INPUT DATA below:

/-! ### Darkroom -/

/-- Darkroom commands: INSTALL and UNSEAL open a key and put it into the lowest free slot under a new generation, SEAL gives the blob of a
key, ERASE takes a key that no entry uses, an owner record that is newer and signed by an owner key is taken (one without keys leaves the
minima); each refusal leaves its code and an empty mailbox, and a zeroised device refuses all of them.
A tamper sensor erases every stream key, takes back every session's rights, shows its bit, raises source 5, counts, and ends what uses a
protected entry; the random source is reseeded after 2^20 requests, and the seed bank closes. -/
def Obligations.DarkroomKeepsAndErasesKeys : Prop :=
  (∀ (s : State), drkOn s = true →
    (zeroised s = true → ∀ slot, slot < 4096 → ∀ c ∈ [Instr.install, .sealKey slot, .unsealKey, .erase slot, .ownerUpdate],
      exec c s = .next (drkDone s 0x0207 [])) ∧
    (zeroised s = false →
      (∀ b, b = mbox s 1136 → slice b 0 4 = ascii "HKEY" → allZero (slice b 5 3) = true →
        (Config.kemUnwrap (slice b 8 1088) (slice b 1096 40) = none → exec .install s = .next (drkDone s 0x0206 [])) ∧
        (∀ key i, Config.kemUnwrap (slice b 8 1088) (slice b 1096 40) = some key → freeSlot s = some i →
          exec .install s = .next (drkDone (putKey s i { usage := leAt b 4 1 % 4, key := key }) 0 []))) ∧
      (∀ b, b = mbox s 76 → slice b 0 4 = ascii "HSEL" → allZero (slice b 5 3) = true → allZero (slice b 68 8) = true →
        (Config.gcmOpen Config.sealKey (slice b 8 12) [] (slice b 20 48) = none → exec .unsealKey s = .next (drkDone s 0x0206 [])) ∧
        (∀ key i, Config.gcmOpen Config.sealKey (slice b 8 12) [] (slice b 20 48) = some key → freeSlot s = some i →
          exec .unsealKey s = .next (drkDone (putKey s i { usage := leAt b 4 1 % 4, key := key }) 0 []))) ∧
      (∀ slot, slot < 4096 →
        (SMap.get none s.drk.keys slot = none → exec (.sealKey slot) s = .next (drkDone s 0x0202 []) ∧ exec (.erase slot) s = .next (drkDone s 0x0202 [])) ∧
        (∀ k, SMap.get none s.drk.keys slot = some k →
          (∀ u, u = random s 12 → exec (.sealKey slot) s = .next (drkDone u.2 0 (ascii "HSEL" ++ leBytes 1 k.usage ++ leBytes 3 0 ++ u.1 ++
            slice (Config.gcmSeal Config.sealKey u.1 [] k.key) 0 48 ++ leBytes 8 0))) ∧
          (keyBusy s slot = true → exec (.erase slot) s = .next (drkDone s 0x0204 [])) ∧
          (keyBusy s slot = false → exec (.erase slot) s =
            .next (drkDone (showSlots (s.setDrk { s.drk with keys := SMap.set none s.drk.keys slot none })) 0 [])))) ∧
      (∀ b, b = mbox s 11213 →
        (ownerStatus s b ≠ 0 → exec .ownerUpdate s = .next (drkDone s (ownerStatus s b) [])) ∧
        (∀ u, ownerStatus s b = 0 → leAt b 15 1 ≠ 0 →
          u = { s.setFlash { s.flash with ownMin := (leAt b 16 4, leAt b 20 4), ownSeq := leAt b 4 4 } with owner := b } →
          exec .ownerUpdate s = .next (drkDone (wrBits u (drkBase + 0x40) 2 1 (owned u).toNat) 0 [])) ∧
        (∀ u, ownerStatus s b = 0 → leAt b 15 1 = 0 →
          u = { s.setFlash { s.flash with ownMin := (imgMinSvn s, fwMinSvn s), ownSeq := leAt b 4 4 } with owner := [] } →
          exec .ownerUpdate s = .next (drkDone (wrBits u (drkBase + 0x40) 2 1 (owned u).toNat) 0 []))))) ∧
  (∀ (s : State), mgmtOn s = true →
    (∀ k u v, k < 3 →
      u = (range' 1 8).foldl (fun s i => match session s i with
        | none => s
        | some x => setSession s i (some { x with authed := false, debug := 0, challenge := none })) (eraseKeys s) →
      v = orWord u (drkBase + 0x40) (2 + 2 ^ (4 + k)) →
      exec (.tamperFire k) s = .next (dropReady (abortWhere (satCount64 (arrive v 5 (rdBits v (drkBase + 0x40) 4 3)) (lfcBase + 0x360 + 8 * k) 1) 0x0207
        (fun _ _ t => t.kind ≠ 2 && eProt t.snap)) 0x0207 (fun t => eProt t.snap))) ∧
    (eraseKeys s).drk.keys = [] ∧
    (2 ^ 20 ≤ s.drk.requests → exec .drbgReseed s = .next (s.setDrk { s.drk with requests := 0 })) ∧
    (s.drk.requests < 2 ^ 20 → exec .drbgReseed s = .next s) ∧
    exec .seedBankClose s = .next (s.setDrk { s.drk with seedOpen := false }))

/-! ### Repair and lifetime -/

/-- Verdicts become repairs: RETIRE, a failed periodic test and a failed self-test engage a repair, which is journalled with its location
and spare before anything switches; a copy that ends waits for its switch; a switch is made when the resource is idle or its deadline has
passed, with what still runs there aborted; an optical lane and a held schedule wait. The self-test sets BIST_DONE. -/
def Obligations.RepairsRunTheirCourse : Prop :=
  ∀ (loc : W32) (failed : List Nat) (l : Nat) (s : State), mgmtOn s = true → l = loc.toNat →
    (locOk l = true → outOfService s l = false → locKind l ≠ 4 → chooseSpare s l ≠ .none → exec (.retire loc) s = .next (engage s l 4 0)) ∧
    (locOk l = true → outOfService s l = true → exec (.retire loc) s = .next s) ∧
    (locOk l = true → outOfService s l = false → locKind l = 4 → exec (.retire loc) s = .next (lasting s l 4 0)) ∧
    (∀ o ev x sp u, locOk l = true → outOfService s l = false → s.rep.pend.any (fun p => p.loc = l) = false → chooseSpare s l = .take x sp →
      s.rep.pend.any (fun p => p.loc = x) = false → locKind x ≠ 5 → locKind x ≠ 6 →
      u = (jAdd s { kind := locKind x, origin := o, loc := x, spare := sp, tb := tb s, events := ev }).1 →
      engage s l o ev = setPend u (u.rep.pend ++
        [{ loc := x, spare := sp, seq := s.flash.journal.length + 1, copying := decide (locKind x = 3), deadline := deferUntil u }])) ∧
    (∀ p, s.rep.pend.find? (fun p => p.loc = l && p.copying) = some p → locKind p.loc ≠ 5 → exec (.repairCopyEnd loc) s =
      .next (setPend s (s.rep.pend.map (fun q => if q.seq = p.seq then { q with copying := false, deadline := deferUntil s } else q)))) ∧
    (∀ p, s.rep.pend.find? (fun p => p.loc = l && !p.copying) = some p →
      (locKind p.loc ≠ 6 → switchHeld s = false → mayTake s p.loc p.deadline = true →
        exec (.repairSwitch loc) s = .next (finishRepair (forceIdle s p.loc) p)) ∧
      (locKind p.loc = 6 ∨ switchHeld s = true ∨ mayTake s p.loc p.deadline = false → exec (.repairSwitch loc) s = .next s)) ∧
    (∀ k, k = tb s / (max 1 (rdBits s (repBase + 0x50) 16 16) * 1000000000) → s.rep.tested < k →
      exec (.periodicTest failed) s = .next (failed.foldl (fun s l => lasting s l 1 0) (s.setRep { s.rep with tested := k }))) ∧
    (∀ u, bit (rd32 s (repBase + 0x40)) 0 = false → u = failed.foldl (fun s l => engage s l 0 0) s →
      exec (.bistEnd failed) s = .next (wrBits ((u.rep.pend.filter (fun p => locKind p.loc ≠ 6)).foldl finishRepair u) (repBase + 0x40) 0 1 1)) ∧
    (bit (rd32 s (repBase + 0x40)) 0 = true → exec (.bistEnd failed) s = .next s)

End of INPUT DATA.

* **REQUIREMENT**: Everything in the listing above should be repeated exactly.

* **REPLY**:
/-! ### Darkroom -/

/-- Darkroom commands: INSTALL and UNSEAL open a key and put it into the lowest free slot under a new generation, SEAL gives the blob of a
key, ERASE takes a key that no entry uses, an owner record that is newer and signed by an owner key is taken (one without keys leaves the
minima); each refusal leaves its code and an empty mailbox, and a zeroised device refuses all of them.
A tamper sensor erases every stream key, takes back every session's rights, shows its bit, raises source 5, counts, and ends what uses a
protected entry; the random source is reseeded after 2^20 requests, and the seed bank closes. -/
def Obligations.DarkroomKeepsAndErasesKeys : Prop :=
  (∀ (s : State), drkOn s = true →
    (zeroised s = true → ∀ slot, slot < 4096 → ∀ c ∈ [Instr.install, .sealKey slot, .unsealKey, .erase slot, .ownerUpdate],
      exec c s = .next (drkDone s 0x0207 [])) ∧
    (zeroised s = false →
      (∀ b, b = mbox s 1136 → slice b 0 4 = ascii "HKEY" → allZero (slice b 5 3) = true →
        (Config.kemUnwrap (slice b 8 1088) (slice b 1096 40) = none → exec .install s = .next (drkDone s 0x0206 [])) ∧
        (∀ key i, Config.kemUnwrap (slice b 8 1088) (slice b 1096 40) = some key → freeSlot s = some i →
          exec .install s = .next (drkDone (putKey s i { usage := leAt b 4 1 % 4, key := key }) 0 []))) ∧
      (∀ b, b = mbox s 76 → slice b 0 4 = ascii "HSEL" → allZero (slice b 5 3) = true → allZero (slice b 68 8) = true →
        (Config.gcmOpen Config.sealKey (slice b 8 12) [] (slice b 20 48) = none → exec .unsealKey s = .next (drkDone s 0x0206 [])) ∧
        (∀ key i, Config.gcmOpen Config.sealKey (slice b 8 12) [] (slice b 20 48) = some key → freeSlot s = some i →
          exec .unsealKey s = .next (drkDone (putKey s i { usage := leAt b 4 1 % 4, key := key }) 0 []))) ∧
      (∀ slot, slot < 4096 →
        (SMap.get none s.drk.keys slot = none → exec (.sealKey slot) s = .next (drkDone s 0x0202 []) ∧ exec (.erase slot) s = .next (drkDone s 0x0202 [])) ∧
        (∀ k, SMap.get none s.drk.keys slot = some k →
          (∀ u, u = random s 12 → exec (.sealKey slot) s = .next (drkDone u.2 0 (ascii "HSEL" ++ leBytes 1 k.usage ++ leBytes 3 0 ++ u.1 ++
            slice (Config.gcmSeal Config.sealKey u.1 [] k.key) 0 48 ++ leBytes 8 0))) ∧
          (keyBusy s slot = true → exec (.erase slot) s = .next (drkDone s 0x0204 [])) ∧
          (keyBusy s slot = false → exec (.erase slot) s =
            .next (drkDone (showSlots (s.setDrk { s.drk with keys := SMap.set none s.drk.keys slot none })) 0 [])))) ∧
      (∀ b, b = mbox s 11213 →
        (ownerStatus s b ≠ 0 → exec .ownerUpdate s = .next (drkDone s (ownerStatus s b) [])) ∧
        (∀ u, ownerStatus s b = 0 → leAt b 15 1 ≠ 0 →
          u = { s.setFlash { s.flash with ownMin := (leAt b 16 4, leAt b 20 4), ownSeq := leAt b 4 4 } with owner := b } →
          exec .ownerUpdate s = .next (drkDone (wrBits u (drkBase + 0x40) 2 1 (owned u).toNat) 0 [])) ∧
        (∀ u, ownerStatus s b = 0 → leAt b 15 1 = 0 →
          u = { s.setFlash { s.flash with ownMin := (imgMinSvn s, fwMinSvn s), ownSeq := leAt b 4 4 } with owner := [] } →
          exec .ownerUpdate s = .next (drkDone (wrBits u (drkBase + 0x40) 2 1 (owned u).toNat) 0 []))))) ∧
  (∀ (s : State), mgmtOn s = true →
    (∀ k u v, k < 3 →
      u = (range' 1 8).foldl (fun s i => match session s i with
        | none => s
        | some x => setSession s i (some { x with authed := false, debug := 0, challenge := none })) (eraseKeys s) →
      v = orWord u (drkBase + 0x40) (2 + 2 ^ (4 + k)) →
      exec (.tamperFire k) s = .next (dropReady (abortWhere (satCount64 (arrive v 5 (rdBits v (drkBase + 0x40) 4 3)) (lfcBase + 0x360 + 8 * k) 1) 0x0207
        (fun _ _ t => t.kind ≠ 2 && eProt t.snap)) 0x0207 (fun t => eProt t.snap))) ∧
    (eraseKeys s).drk.keys = [] ∧
    (2 ^ 20 ≤ s.drk.requests → exec .drbgReseed s = .next (s.setDrk { s.drk with requests := 0 })) ∧
    (s.drk.requests < 2 ^ 20 → exec .drbgReseed s = .next s) ∧
    exec .seedBankClose s = .next (s.setDrk { s.drk with seedOpen := false }))

/-! ### Repair and lifetime -/

/-- Verdicts become repairs: RETIRE, a failed periodic test and a failed self-test engage a repair, which is journalled with its location
and spare before anything switches; a copy that ends waits for its switch; a switch is made when the resource is idle or its deadline has
passed, with what still runs there aborted; an optical lane and a held schedule wait. The self-test sets BIST_DONE. -/
def Obligations.RepairsRunTheirCourse : Prop :=
  ∀ (loc : W32) (failed : List Nat) (l : Nat) (s : State), mgmtOn s = true → l = loc.toNat →
    (locOk l = true → outOfService s l = false → locKind l ≠ 4 → chooseSpare s l ≠ .none → exec (.retire loc) s = .next (engage s l 4 0)) ∧
    (locOk l = true → outOfService s l = true → exec (.retire loc) s = .next s) ∧
    (locOk l = true → outOfService s l = false → locKind l = 4 → exec (.retire loc) s = .next (lasting s l 4 0)) ∧
    (∀ o ev x sp u, locOk l = true → outOfService s l = false → s.rep.pend.any (fun p => p.loc = l) = false → chooseSpare s l = .take x sp →
      s.rep.pend.any (fun p => p.loc = x) = false → locKind x ≠ 5 → locKind x ≠ 6 →
      u = (jAdd s { kind := locKind x, origin := o, loc := x, spare := sp, tb := tb s, events := ev }).1 →
      engage s l o ev = setPend u (u.rep.pend ++
        [{ loc := x, spare := sp, seq := s.flash.journal.length + 1, copying := decide (locKind x = 3), deadline := deferUntil u }])) ∧
    (∀ p, s.rep.pend.find? (fun p => p.loc = l && p.copying) = some p → locKind p.loc ≠ 5 → exec (.repairCopyEnd loc) s =
      .next (setPend s (s.rep.pend.map (fun q => if q.seq = p.seq then { q with copying := false, deadline := deferUntil s } else q)))) ∧
    (∀ p, s.rep.pend.find? (fun p => p.loc = l && !p.copying) = some p →
      (locKind p.loc ≠ 6 → switchHeld s = false → mayTake s p.loc p.deadline = true →
        exec (.repairSwitch loc) s = .next (finishRepair (forceIdle s p.loc) p)) ∧
      (locKind p.loc = 6 ∨ switchHeld s = true ∨ mayTake s p.loc p.deadline = false → exec (.repairSwitch loc) s = .next s)) ∧
    (∀ k, k = tb s / (max 1 (rdBits s (repBase + 0x50) 16 16) * 1000000000) → s.rep.tested < k →
      exec (.periodicTest failed) s = .next (failed.foldl (fun s l => lasting s l 1 0) (s.setRep { s.rep with tested := k }))) ∧
    (∀ u, bit (rd32 s (repBase + 0x40)) 0 = false → u = failed.foldl (fun s l => engage s l 0 0) s →
      exec (.bistEnd failed) s = .next (wrBits ((u.rep.pend.filter (fun p => locKind p.loc ≠ 6)).foldl finishRepair u) (repBase + 0x40) 0 1 1)) ∧
    (bit (rd32 s (repBase + 0x40)) 0 = true → exec (.bistEnd failed) s = .next s)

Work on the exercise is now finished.